Question

The average number of moves a person makes in his or her lifetime is 12. If the standard deviation is 3.2, find the probability that the mean of a sample of 36 people is greater than 10.

Answer 1

Answer:

99.99% probability that the mean of a sample of 36 people is greater than 10.

Step-by-step explanation:

To solve this question, we have to understand the normal probability distribution and the central limit theorem.

Normal probability distribution:

Problems of normally distributed samples are solved using the z-score formula.

In a set with mean $\mu$ and standard deviation $\sigma$, the zscore of a measure X is given by:

$Z = \frac{X - \mu}{\sigma}$

The Z-score measures how many standard deviations the measure is from the mean. After finding the Z-score, we look at the z-score table and find the p-value associated with this z-score.
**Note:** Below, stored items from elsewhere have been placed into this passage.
/-- Preset EOTF ROM 4 (R150): 1,024 binary16 entries, entry e in bits [16e + 15 : 16e]. -/
def presetHlg : Nat :=
  0x490048F948F248EC48E548DE48D848D148CB48C448BE48B748B148AA48A4489E48974891488B4885487F48784872486C48664860485A4855484F48494843483D48374832482C48264821481B48164810480B480547FF47F447EA47DF47D447CA47BF47B547AA47A04796478B47814777476D47634759474F4745473B47324728471E4715470B470246F846EF46E546DC46D346CA46C146B746AE46A5469C4694468B4682467946704668465F4657464E4646463D4635462D4624461C4614460C460445FC45F345EC45E445DC45D445CC45C445BD45B545AD45A6459E4597458F4588458045794572456A4563455C4555454E4547454045394532452B4524451D4516450F4509450244FB44F544EE44E844E144DB44D444CE44C744C144BB44B544AE44A844A2449C44964490448A4484447E44784472446C44664460445A4455444F44494444443E44384433442D44284422441D44184412440D4408440243FA43EF43E543DB43D043C643BC43B243A8439E4394438A43804376436C4363435943504346433D4333432A43204317430E430542FC42F242E942E042D742CF42C642BD42B442AC42A3429A429242894281427842704268425F4257424F4247423F4237422F4227421F4217420F4207420041F841F041E941E141D941D241CA41C341BC41B441AD41A6419F4197419041894182417B4174416D4166415F41584152414B4144413E41374130412A4123411D411641104109410340FD40F640F040EA40E440DD40D740D140CB40C540BF40B940B340AD40A840A2409C40964090408B4085407F407A4074406F40694064405E40594053404E40494043403E40394033402E40294024401F401A40154010400B400640013FF83FEE3FE43FDA3FD13FC73FBE3FB43FAB3FA13F983F8F3F863F7C3F733F6A3F613F583F4F3F463F3E3F353F2C3F233F1B3F123F0A3F013EF93EF03EE83EE03ED73ECF3EC73EBF3EB73EAF3EA73E9F3E973E8F3E873E7F3E783E703E683E613E593E513E4A3E423E3B3E343E2C3E253E1E3E173E0F3E083E013DFA3DF33DEC3DE53DDE3DD73DD13DCA3DC33DBC3DB63DAF3DA83DA23D9B3D953D8E3D883D823D7B3D753D6F3D683D623D5C3D563D503D4A3D433D3D3D373D323D2C3D263D203D1A3D143D0E3D093D033CFD3CF83CF23CED3CE73CE13CDC3CD73CD13CCC3CC63CC13CBC3CB63CB13CAC3CA73CA23C9C3C973C923C8D3C883C833C7E3C793C743C6F3C6B3C663C613C5C3C573C533C4E3C493C453C403C3B3C373C323C2E3C293C253C203C1C3C173C133C0F3C0A3C063C023BFB3BF23BEA3BE23BD93BD13BC93BC03BB83BB03BA83BA03B983B903B883B803B783B713B693B613B5A3B523B4A3B433B3B3B343B2D3B253B1E3B173B0F3B083B013AFA3AF33AEC3AE53ADE3AD73AD03AC93AC23ABB3AB53AAE3AA73AA13A9A3A933A8D3A863A803A793A723A6C3A653A5F3A583A523A4B3A453A3E3A383A313A2B3A253A1E3A183A113A0B3A0539FE39F839F239EB39E539DF39D939D239CC39C639C039BA39B339AD39A739A1399B3995398F39893982397C39763970396A3964395E39583952394C39463941393B3935392F39293923391D39173912390C3906390038FA38F538EF38E938E338DE38D838D238CD38C738C138BC38B638B138AB38A538A0389A3895388F388A3884387F38793874386E38693863385E38593853384E38493843383E38393833382E38293823381E38193814380E3809380437FE37F437E937DF37D537CB37C037B637AC37A23798378E3784377A37703766375C37523748373E3734372B37213717370D370436FA36F036E736DD36D436CA36C136B736AE36A4369B36913688367F3675366C3663365A36503647363E3635362C3623361A3611360835FF35F635ED35E435DB35D235CA35C135B835AF35A7359E3595358D3584357C3573356B3562355A355135493540353835303527351F3517350F350634FE34F634EE34E634DE34D634CE34C634BE34B634AE34A6349E3496348E3487347F3477346F346834603458345134493442343A3433342B3424341C3415340D340633FE33EF33E133D233C433B533A73399338A337C336E33603352334433363328331B330D32FF32F132E432D632C932BB32AE32A1329332863279326C325F325232453238322B321E3211320531F831EB31DF31D231C631BA31AD31A131953189317C317031643158314C314131353129311D3112310630FA30EF30E330D830CD30C130B630AB30A03095308A307F30743069305E30533049303E30333029301E301430092FFE2FE92FD52FC02FAC2F982F842F702F5C2F482F342F212F0D2EFA2EE72ED42EC12EAE2E9B2E882E752E632E502E3E2E2C2E1A2E082DF62DE42DD22DC12DAF2D9E2D8D2D7C2D6B2D5A2D492D382D272D172D062CF62CE62CD62CC62CB62CA62C962C872C772C682C582C492C3A2C2B2C1C2C0D2BFE2BE12BC42BA72B8A2B6E2B522B362B1B2AFF2AE42AC92AAE2A932A792A5F2A452A2B2A1129F829DF29C629AD2995297C2964294C2935291D290628EF28D828C128AB2895287F28692853283E2829281427FE27D527AC2784275C2734270D26E726C1269B26752650262C260825E425C1259E257C255A2538251724F624D624B6249624772458243A241C23FE23C4238A2352231B22E422AE22792245221121DF21AD217C214C211D20EF20C120952069203E20141FD51F841F341EE71E9B1E501E081DC11D7C1D381CF61CB61C771C3A1BFE1B8A1B1B1AAE1A4519DF197C191D18C118691814178416E7165015C1153814B6143A138A12AE11DF111D10690F840E500D380C3A0AAE091D07840538035701E100D600350000
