def execHoldoverEnd (s : State) : Host.Outcome State Fault Refusal := s.done (effHoldoverEnd s)

/-- A source other than the active one is selected and present: ACQUIRE (R35), with the TPHASE write of R43 for a genlock input. -/
def State.acquire (s : State) (src : Nat) : State :=
  let s := match s.time.gl.last with
    | some ref => if src = 2 && !s.anyTransmitting && !s.standby then (s.hwTphase (-(s.genlockOffset ref))).retarget else s
    | none => s
  let s := { (s.put F.tickTstatActive src) with time := { s.time with handover := false } }
  (s.setRun src 0).toTimeState 1

/-- A write to TICK.TSRC that changes SELECT: 3 ends steering in FREE; another source than the active one is acquired when it is present,
and else nothing steers; AUTO keeps the source that steers (R35, R38). DESIGN CHOICE, log entry 136. -/
def State.writeTsrc (s : State) (value : Word) : State :=
  let was := s.get F.tickTsrcSelect
  let s := s.store Reg.tickTsrc value
  let sel := s.get F.tickTsrcSelect
  if sel = was || sel = 0 || (sel == s.activeSource && sel != 3) then s
  else if sel != 3 && s.maySteer sel then s.acquire sel
  else ({ (s.put F.tickTstatActive 3) with time := { s.time with handover := false } }).toTimeState 0

/-- STEP (R40): the write of TICK.TCTL.STEP, ignored while FAULT is clear. DEDUCED, log entry 25. -/
def effStep (value : Word) (s : State) : State :=
  if bit value.toNat 0 && s.flag F.tickTstatFault then s.put F.tickTctlStep 1 else s

/-- The step of R40 at a tick boundary. For a genlock source it is a hardware write of TPHASE (R43), which STEPS counts and TIME_STATE
reports as a step; the TPHASE write at entry to ACQUIRE, or before the first tick, is counted as none. DESIGN CHOICE, log entry 137. A
source lost or deselected since is stepped to by the offset that set FAULT, and steers no more. DESIGN CHOICE, log entry 168. -/
def State.doStep (s : State) : State :=
  if !s.flag F.tickTctlStep then s
  else
    let s := (s.put F.tickTctlStep 0).put F.tickTstatFault 0
    let src := s.time.faultSrc
    let here := s.maySteer src
    let off := if !here then s.time.faultOfs else if src = 2 then s.time.gl.offset else s.time.ptp.offset
    let s := if src = 2 then ((s.hwTphase (-off)).bump F.tickTstatSteps).signal 941 else s.stepBy off
    let s := if !here then s
      else
        let s := { (s.put F.tickTstatActive src) with time := { s.time with
          holdEnd := none, ptp := { s.time.ptp with run := 0 }, gl := { s.time.gl with run := 0 }, handover := false } }
        s.toTimeState 1
    (s.retimeAll s.now).renumber s.now

/-! ## TPHASE and tick structures -/

/-- TPHASE_WRITE: ignored under genlock discipline; in force from the next tick boundary, or with an armed change of rate.
DEDUCED, log entry 28. -/
def effTphaseWrite (value : Word) (s : State) : State :=
  if s.activeSource = 2 then s
  else
    let s := s.wr Reg.tickTphase value
    { s with time := { s.time with tphasePend := some value } }

/-- The structure deadline of tick m for an armed structure `ts` (R50): the boundary is that of the numbering in force, and each
head's frame latch is reckoned from it under the structure in force and under `ts`. -/
def State.structDeadline (s : State) (ts : TickStruct) (m : Nat) : Int :=
  s.txHeads.foldl (fun (e : Int) h =>
    min e (min (s.frameLatchIn s.time.ts h m) (s.frameLatchIn ts h m))) (s.tickT m) - 4000

/-- The first tick boundary from `m` on whose structure deadline lies after `w`, looking at `n` boundaries. -/
def State.structTarget (s : State) (ts : TickStruct) (w : Nat) : Nat → Nat → Nat
  | 0, m => m
  | n + 1, m => if (w : Int) < s.structDeadline ts m then m else s.structTarget ts w n (m + 1)

/-- STRUCT_ARM (R49, R50): the staging copy is armed and validation starts. DEDUCED, log entries 25, 33. -/
def effStructArm (value : Word) (s : State) : State :=
  if !bit value.toNat 1 then s
  else if s.busy.isSome || s.flag F.tickTstructStatBusy then
    (s.put F.tickTstructStatOverrun 1).signal 944
  else
    let ts := s.stagedTick
    let m := s.structTarget ts s.now 256 s.time.nextTick
    let late := m != s.time.nextTick
    let s := { s with time := { s.time with armed := some ⟨ts, s.now, m, late, false⟩ } }
    let s := s.put F.tickTctlStructArm 1
    let s := s.put F.tickTstructStatPending 1
    let s := s.put F.tickTstructStatBusy 1
    let s := s.put F.tickTstructStatOverrun 0
    let s := s.put F.tickTstructStatLate (ofBool late)
    if late then s.signal 945 else s

/-- The first tick from `t` on whose frame latch of head `h` lies at or after `e`, looking at `n` ticks. -/
def State.resumeTick (s : State) (h : Nat) (e : Int) : Nat → Nat → Nat
  | 0, t => t
  | n + 1, t => if e ≤ s.frameLatch h t then t else s.resumeTick h e n (t + 1)

/-- The current tick, or the next one while the numbering has a gap before it (R40, R52). -/
def State.tickFrom (s : State) : Nat :=
  let k := s.time.ticknum.toNat
  if s.time.nextTick = k + 1 then k else s.time.nextTick

/-- The first tick, from the current one, at which every head of a mask resumes composition after the latest rate change (R52). -/
def State.resumeAll (s : State) (mask : List Nat) : Nat :=
  mask.foldl (fun m h => max m (s.resumeTick h s.time.rateEnd 256 s.tickFrom)) s.tickFrom

/-- A commit armed at a change of rate, for the first tick at which its heads resume (R52). DEDUCED, log entries 32, 33. -/
def State.rearm (s : State) (c : Commit) : Commit := { c with target := s.resumeAll c.mask }

/-- An armed structure takes effect at the tick boundary (R50, R52). DEDUCED, log entry 32. -/
def State.structEffect (s : State) (a : ArmedStruct) : State :=
  let old := s.time.ts.rate
  let s := { s with time := { s.time with ts := a.ts, armed := none } }
  let s := (s.put F.tickTctlStructArm 0).put F.tickTstructStatPending 0
  if old = a.ts.rate then s
  else
    let s := { s with time := { s.time with
      tphase := match s.time.tphasePend with
        | some p => p.toInt
        | none => s.time.tphase
      tphasePend := none, rateEnd := (s.now : Int) + 2 * tickPeriod a.ts.rate } }
    let s := (s.retimeAll s.now).renumber s.now
    { s with accepted := s.accepted.map s.rearm, busy := s.busy.map s.rearm }

/-- The inactive level under CFG.POL is high (R54). -/
def ShutOut.pol (o : ShutOut) : Bool := bit o.cfg.toNat 2

/-- An output with no pulse in progress stands at its inactive level. -/
def ShutOut.rest (o : ShutOut) : ShutOut := if o.activeUntil.isNone then { o with level := o.pol } else o

/-- The setting of a SHUTSYNC output after the writes that are old enough at the tick boundary `t` (R56). DEDUCED, log entry 35. -/
def ShutOut.settle (o : ShutOut) (t : Nat) : ShutOut :=
  let due := o.pend.filter fun w => w.1 + 1000 ≤ t
  if due.isEmpty then o
  else
    let o : ShutOut := due.foldl (fun o w => match w.2.1 with
      | 0 => { o with cfg := w.2.2 }
      | 1 => { o with ofs := w.2.2 }
      | _ => { o with width := w.2.2 })
      { o with pend := o.pend.filter (fun w => !(decide (w.1 + 1000 ≤ t))), since := t }
    o.rest

/-- R55's limits. -/
def ShutOut.ok (o : ShutOut) (period : Nat) : Bool :=
  o.ofs.toInt.natAbs < period && 1 ≤ o.width.toNat && o.width.toNat ≤ period

/-- SHUT settings take effect at the tick boundary, and SHUTSTAT follows (R55, R56). -/
def State.shutBoundary (s : State) : State :=
  let shut := s.time.shut.map (·.settle s.now)
  let p := tickPeriod s.time.ts.rate
  let err := (List.range shut.length).foldl (fun a n =>
    if (shut.getD n ShutOut.init).ok p then a else a + 2 ^ n) 0
  { s.put F.tickShutstatCfgerr err with time := { s.time with shut := shut } }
This p-value is the probability that the value of the measure is smaller than X, that is, the percentile of X. Subtracting 1 by the pvalue, we get the probability that the value of the measure is greater than X.

Central limit theorem:

The Central Limit Theorem estabilishes that, for a random variable X, with mean $\mu$ and standard deviation $\sigma$, a large sample size can be approximated to a normal distribution with mean $\mu$ and standard deviation $s = \frac{\sigma}{\sqrt{n}}$

In this problem, we have that:

$\mu = 12, \sigma = 3.2, n = 36, s = \frac{3.2}{\sqrt{36}} = 0.533$

Find the probability that the mean of a sample of 36 people is greater than 10.

This probability is 1 subtracted by the pvalue of Z when X = 10. So

$Z = \frac{X - \mu}{\sigma}$

By the Central Limit Theorem

$Z = \frac{X - \mu}{s}$

$Z = \frac{10-12}{0.533}$

$Z = -3.75$

$Z = -3.75$ has a pvalue of 0.0001

1 - 0.0001 = 0.9999

99.99% probability that the mean of a sample of 36 people is greater than 10.